• [Extracted data]
[Start of Attachment]
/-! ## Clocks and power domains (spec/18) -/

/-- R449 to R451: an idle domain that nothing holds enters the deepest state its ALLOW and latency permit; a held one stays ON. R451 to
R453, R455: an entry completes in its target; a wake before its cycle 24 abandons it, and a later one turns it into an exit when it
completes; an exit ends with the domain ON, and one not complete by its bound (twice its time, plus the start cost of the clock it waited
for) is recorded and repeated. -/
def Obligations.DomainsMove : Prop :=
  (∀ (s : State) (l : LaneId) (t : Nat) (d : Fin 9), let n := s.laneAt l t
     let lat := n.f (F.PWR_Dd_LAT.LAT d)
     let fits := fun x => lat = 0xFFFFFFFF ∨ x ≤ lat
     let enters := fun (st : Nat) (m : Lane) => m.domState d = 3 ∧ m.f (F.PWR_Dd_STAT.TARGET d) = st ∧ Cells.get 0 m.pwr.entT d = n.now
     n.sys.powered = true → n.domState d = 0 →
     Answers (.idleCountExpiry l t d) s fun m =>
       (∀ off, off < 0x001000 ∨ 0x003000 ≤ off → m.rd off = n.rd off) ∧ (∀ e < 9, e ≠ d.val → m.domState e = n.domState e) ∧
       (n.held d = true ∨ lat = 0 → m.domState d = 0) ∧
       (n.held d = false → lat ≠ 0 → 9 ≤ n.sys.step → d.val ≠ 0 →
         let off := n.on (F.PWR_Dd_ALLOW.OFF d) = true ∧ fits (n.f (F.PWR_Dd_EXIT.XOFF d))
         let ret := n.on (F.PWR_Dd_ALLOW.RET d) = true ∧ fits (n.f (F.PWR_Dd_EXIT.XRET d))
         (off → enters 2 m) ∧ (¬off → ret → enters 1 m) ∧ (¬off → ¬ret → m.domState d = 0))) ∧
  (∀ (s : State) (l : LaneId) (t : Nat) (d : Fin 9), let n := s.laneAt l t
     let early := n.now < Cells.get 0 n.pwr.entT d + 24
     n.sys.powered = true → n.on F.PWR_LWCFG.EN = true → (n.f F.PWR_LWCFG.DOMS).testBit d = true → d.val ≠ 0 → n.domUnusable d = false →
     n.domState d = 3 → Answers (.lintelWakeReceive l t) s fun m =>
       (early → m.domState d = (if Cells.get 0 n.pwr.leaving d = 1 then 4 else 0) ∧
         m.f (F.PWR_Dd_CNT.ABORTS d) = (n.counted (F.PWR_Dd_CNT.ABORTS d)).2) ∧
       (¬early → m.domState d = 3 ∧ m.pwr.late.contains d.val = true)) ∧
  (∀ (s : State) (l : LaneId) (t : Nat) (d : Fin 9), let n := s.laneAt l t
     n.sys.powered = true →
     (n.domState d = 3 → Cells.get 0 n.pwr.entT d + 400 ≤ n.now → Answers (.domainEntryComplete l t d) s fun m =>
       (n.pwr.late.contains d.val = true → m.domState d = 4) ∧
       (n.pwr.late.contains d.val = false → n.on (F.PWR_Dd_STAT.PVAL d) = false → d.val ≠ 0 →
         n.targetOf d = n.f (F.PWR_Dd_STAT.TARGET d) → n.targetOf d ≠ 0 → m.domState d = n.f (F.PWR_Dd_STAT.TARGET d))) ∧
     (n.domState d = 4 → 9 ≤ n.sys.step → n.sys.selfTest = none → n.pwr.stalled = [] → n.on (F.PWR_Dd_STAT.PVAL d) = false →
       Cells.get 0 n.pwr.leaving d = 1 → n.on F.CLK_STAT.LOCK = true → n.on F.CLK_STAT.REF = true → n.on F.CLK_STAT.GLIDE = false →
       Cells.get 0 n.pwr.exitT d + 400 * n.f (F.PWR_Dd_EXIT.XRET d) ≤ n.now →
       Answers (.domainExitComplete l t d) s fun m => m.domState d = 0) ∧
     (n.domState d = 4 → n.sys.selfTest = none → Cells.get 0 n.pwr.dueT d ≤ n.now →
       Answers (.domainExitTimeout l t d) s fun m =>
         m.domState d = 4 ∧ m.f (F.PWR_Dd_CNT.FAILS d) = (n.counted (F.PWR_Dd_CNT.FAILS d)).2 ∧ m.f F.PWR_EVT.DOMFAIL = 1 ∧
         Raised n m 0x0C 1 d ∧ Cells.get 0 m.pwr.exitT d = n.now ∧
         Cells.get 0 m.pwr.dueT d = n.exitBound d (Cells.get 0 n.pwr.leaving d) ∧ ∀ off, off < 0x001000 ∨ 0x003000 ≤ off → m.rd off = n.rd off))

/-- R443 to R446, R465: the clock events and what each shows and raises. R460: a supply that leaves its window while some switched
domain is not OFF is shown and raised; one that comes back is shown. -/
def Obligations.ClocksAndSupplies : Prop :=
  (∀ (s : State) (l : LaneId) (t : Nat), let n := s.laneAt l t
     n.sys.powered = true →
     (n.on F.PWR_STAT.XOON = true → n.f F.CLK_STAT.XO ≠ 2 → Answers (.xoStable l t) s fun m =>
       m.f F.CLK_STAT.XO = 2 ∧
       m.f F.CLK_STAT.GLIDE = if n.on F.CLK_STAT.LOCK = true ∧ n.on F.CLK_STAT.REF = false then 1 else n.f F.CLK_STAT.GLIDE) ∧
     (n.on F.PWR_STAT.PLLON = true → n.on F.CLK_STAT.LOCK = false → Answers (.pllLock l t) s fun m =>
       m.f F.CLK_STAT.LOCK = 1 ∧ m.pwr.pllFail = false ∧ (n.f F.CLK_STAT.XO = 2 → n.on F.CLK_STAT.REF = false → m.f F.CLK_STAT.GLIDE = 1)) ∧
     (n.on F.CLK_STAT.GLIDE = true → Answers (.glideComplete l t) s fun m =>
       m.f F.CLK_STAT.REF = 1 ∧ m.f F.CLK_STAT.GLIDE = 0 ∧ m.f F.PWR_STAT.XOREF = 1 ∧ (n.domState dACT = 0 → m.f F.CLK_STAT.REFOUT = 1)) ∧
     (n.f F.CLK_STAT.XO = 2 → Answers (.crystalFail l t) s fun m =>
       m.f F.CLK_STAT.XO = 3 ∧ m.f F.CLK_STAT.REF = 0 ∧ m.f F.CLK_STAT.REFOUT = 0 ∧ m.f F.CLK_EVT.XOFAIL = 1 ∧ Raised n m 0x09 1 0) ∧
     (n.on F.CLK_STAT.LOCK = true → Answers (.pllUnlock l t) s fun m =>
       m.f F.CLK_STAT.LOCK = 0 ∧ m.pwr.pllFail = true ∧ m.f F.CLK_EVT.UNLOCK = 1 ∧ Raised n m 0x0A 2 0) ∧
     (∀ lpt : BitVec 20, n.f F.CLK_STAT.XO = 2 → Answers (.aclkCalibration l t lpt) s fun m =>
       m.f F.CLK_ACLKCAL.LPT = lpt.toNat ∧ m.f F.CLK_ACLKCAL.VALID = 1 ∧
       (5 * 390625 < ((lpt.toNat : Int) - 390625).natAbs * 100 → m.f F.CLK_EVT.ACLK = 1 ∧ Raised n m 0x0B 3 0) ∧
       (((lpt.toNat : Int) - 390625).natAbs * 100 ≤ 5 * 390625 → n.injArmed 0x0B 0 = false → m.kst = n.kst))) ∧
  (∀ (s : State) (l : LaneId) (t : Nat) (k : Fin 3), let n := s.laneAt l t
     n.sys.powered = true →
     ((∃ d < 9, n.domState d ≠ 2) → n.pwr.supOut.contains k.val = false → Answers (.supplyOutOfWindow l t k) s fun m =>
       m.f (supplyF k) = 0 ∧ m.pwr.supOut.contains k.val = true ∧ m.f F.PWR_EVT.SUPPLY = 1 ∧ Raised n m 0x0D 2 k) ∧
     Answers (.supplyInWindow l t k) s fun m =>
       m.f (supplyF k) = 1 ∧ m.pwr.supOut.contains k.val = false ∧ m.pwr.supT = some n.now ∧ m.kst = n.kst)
[End of Attachment]
[Start of Attachment]
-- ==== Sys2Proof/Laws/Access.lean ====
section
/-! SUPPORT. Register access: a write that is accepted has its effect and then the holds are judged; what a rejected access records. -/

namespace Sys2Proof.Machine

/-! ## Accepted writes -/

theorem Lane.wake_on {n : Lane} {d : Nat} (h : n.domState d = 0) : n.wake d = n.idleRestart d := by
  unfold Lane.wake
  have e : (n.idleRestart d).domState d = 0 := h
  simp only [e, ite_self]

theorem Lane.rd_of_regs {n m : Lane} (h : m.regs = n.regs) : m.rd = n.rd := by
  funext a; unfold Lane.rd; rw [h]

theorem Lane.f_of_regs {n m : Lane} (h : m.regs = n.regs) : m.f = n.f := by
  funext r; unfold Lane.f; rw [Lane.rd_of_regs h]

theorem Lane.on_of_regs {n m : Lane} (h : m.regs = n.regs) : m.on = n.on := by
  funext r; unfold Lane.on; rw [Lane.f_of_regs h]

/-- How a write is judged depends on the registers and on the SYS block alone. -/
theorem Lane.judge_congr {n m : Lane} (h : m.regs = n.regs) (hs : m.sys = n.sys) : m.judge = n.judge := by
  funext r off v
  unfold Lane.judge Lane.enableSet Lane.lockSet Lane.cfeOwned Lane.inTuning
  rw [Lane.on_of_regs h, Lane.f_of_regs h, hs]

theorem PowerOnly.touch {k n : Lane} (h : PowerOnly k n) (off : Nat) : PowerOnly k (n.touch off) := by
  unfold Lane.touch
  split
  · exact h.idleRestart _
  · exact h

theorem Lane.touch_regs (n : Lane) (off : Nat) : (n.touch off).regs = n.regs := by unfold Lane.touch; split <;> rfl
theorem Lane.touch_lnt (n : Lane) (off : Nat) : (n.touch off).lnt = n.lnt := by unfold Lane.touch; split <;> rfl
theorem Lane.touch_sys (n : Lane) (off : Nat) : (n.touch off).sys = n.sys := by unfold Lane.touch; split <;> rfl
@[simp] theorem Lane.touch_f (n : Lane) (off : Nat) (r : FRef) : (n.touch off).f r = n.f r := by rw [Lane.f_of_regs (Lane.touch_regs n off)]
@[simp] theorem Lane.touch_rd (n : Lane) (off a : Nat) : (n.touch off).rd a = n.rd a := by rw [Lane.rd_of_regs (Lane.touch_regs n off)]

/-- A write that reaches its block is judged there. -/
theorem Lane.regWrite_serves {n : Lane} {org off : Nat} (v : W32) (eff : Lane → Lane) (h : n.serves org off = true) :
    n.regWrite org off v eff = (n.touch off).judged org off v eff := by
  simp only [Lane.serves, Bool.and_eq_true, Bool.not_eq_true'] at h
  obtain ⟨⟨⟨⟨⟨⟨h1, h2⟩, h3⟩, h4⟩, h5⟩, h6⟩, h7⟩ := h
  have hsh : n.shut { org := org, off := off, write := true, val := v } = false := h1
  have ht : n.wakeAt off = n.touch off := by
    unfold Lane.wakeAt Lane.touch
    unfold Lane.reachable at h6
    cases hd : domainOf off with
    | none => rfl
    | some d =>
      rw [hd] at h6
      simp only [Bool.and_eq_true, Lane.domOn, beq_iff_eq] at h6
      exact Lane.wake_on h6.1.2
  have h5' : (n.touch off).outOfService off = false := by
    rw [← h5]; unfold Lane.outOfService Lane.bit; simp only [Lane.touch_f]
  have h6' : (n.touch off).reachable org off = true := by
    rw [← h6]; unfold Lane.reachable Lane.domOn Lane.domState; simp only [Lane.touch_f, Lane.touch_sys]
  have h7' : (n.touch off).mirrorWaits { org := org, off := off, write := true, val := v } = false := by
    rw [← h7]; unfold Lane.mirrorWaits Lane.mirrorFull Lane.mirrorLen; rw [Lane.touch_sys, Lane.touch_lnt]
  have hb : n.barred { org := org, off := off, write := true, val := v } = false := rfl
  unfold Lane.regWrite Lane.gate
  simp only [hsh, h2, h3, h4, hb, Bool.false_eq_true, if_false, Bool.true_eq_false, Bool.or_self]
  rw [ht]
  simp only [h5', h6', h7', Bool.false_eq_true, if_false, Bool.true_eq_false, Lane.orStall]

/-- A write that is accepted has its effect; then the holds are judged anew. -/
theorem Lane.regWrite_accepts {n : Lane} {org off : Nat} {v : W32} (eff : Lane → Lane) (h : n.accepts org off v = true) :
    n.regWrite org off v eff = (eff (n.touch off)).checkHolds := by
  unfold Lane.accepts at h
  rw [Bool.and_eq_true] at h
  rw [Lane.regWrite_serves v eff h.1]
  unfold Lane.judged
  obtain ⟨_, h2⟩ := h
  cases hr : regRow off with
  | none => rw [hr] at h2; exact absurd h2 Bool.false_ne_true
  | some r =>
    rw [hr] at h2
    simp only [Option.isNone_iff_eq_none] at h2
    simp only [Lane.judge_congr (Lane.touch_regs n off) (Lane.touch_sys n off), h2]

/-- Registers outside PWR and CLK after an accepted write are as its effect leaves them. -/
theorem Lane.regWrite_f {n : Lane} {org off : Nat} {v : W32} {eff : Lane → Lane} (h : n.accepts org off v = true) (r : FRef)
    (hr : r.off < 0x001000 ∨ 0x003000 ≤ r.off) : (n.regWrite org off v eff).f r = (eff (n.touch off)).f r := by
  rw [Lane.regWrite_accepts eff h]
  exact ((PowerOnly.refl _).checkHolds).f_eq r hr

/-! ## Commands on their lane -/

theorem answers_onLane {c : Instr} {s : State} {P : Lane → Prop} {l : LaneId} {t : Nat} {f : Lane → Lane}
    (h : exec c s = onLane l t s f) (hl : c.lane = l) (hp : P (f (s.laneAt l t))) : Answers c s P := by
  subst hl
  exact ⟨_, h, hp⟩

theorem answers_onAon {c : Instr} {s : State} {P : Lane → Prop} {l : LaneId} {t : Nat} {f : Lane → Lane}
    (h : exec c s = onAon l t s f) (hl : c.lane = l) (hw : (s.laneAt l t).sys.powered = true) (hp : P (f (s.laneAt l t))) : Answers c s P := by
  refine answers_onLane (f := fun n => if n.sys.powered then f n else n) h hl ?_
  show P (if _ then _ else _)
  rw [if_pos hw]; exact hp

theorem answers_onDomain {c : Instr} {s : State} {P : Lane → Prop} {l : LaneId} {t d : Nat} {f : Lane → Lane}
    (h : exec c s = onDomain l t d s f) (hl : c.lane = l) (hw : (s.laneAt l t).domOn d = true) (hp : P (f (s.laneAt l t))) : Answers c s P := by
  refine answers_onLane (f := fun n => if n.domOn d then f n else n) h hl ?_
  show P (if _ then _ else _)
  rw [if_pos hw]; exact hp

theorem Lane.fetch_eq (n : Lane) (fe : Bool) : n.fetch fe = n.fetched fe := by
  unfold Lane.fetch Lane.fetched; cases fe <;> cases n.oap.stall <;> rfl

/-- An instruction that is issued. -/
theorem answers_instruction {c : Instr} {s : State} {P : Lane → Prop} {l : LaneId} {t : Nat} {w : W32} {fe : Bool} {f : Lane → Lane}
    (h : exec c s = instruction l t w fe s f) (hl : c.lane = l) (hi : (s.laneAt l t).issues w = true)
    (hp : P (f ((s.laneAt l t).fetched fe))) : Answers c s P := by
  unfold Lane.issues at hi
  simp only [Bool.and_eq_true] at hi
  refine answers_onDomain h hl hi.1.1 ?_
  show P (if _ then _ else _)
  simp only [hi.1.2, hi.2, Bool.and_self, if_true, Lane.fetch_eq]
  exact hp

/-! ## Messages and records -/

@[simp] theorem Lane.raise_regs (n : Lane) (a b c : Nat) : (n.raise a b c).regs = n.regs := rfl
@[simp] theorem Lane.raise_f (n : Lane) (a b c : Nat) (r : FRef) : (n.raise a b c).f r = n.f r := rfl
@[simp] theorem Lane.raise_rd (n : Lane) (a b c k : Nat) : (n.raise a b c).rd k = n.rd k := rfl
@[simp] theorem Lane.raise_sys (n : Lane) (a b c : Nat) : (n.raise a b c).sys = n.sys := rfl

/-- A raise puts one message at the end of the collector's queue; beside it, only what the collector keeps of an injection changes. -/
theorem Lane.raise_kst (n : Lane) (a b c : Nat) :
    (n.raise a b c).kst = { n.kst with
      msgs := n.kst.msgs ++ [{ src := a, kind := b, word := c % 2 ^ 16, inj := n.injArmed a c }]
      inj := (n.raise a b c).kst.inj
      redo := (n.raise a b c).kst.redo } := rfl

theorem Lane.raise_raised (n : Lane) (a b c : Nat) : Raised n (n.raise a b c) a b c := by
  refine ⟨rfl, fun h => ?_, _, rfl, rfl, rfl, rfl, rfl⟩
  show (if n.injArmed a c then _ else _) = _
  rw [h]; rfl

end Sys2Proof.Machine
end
[End of Attachment]
Within the listing above, extract exactly the lines from the line with "(n.domState d = 4 → n.sys.selfTest" to the line with "Cells.get 0 m.pwr.dueT", the two named lines included, and no others.

     (n.domState d = 4 → n.sys.selfTest = none → Cells.get 0 n.pwr.dueT d ≤ n.now →
       Answers (.domainExitTimeout l t d) s fun m =>
         m.domState d = 4 ∧ m.f (F.PWR_Dd_CNT.FAILS d) = (n.counted (F.PWR_Dd_CNT.FAILS d)).2 ∧ m.f F.PWR_EVT.DOMFAIL = 1 ∧
         Raised n m 0x0C 1 d ∧ Cells.get 0 m.pwr.exitT d = n.now ∧
         Cells.get 0 m.pwr.dueT d = n.exitBound d (Cells.get 0 n.pwr.leaving d) ∧ ∀ off, off < 0x001000 ∨ 0x003000 ≤ off → m.rd off = n.rd off))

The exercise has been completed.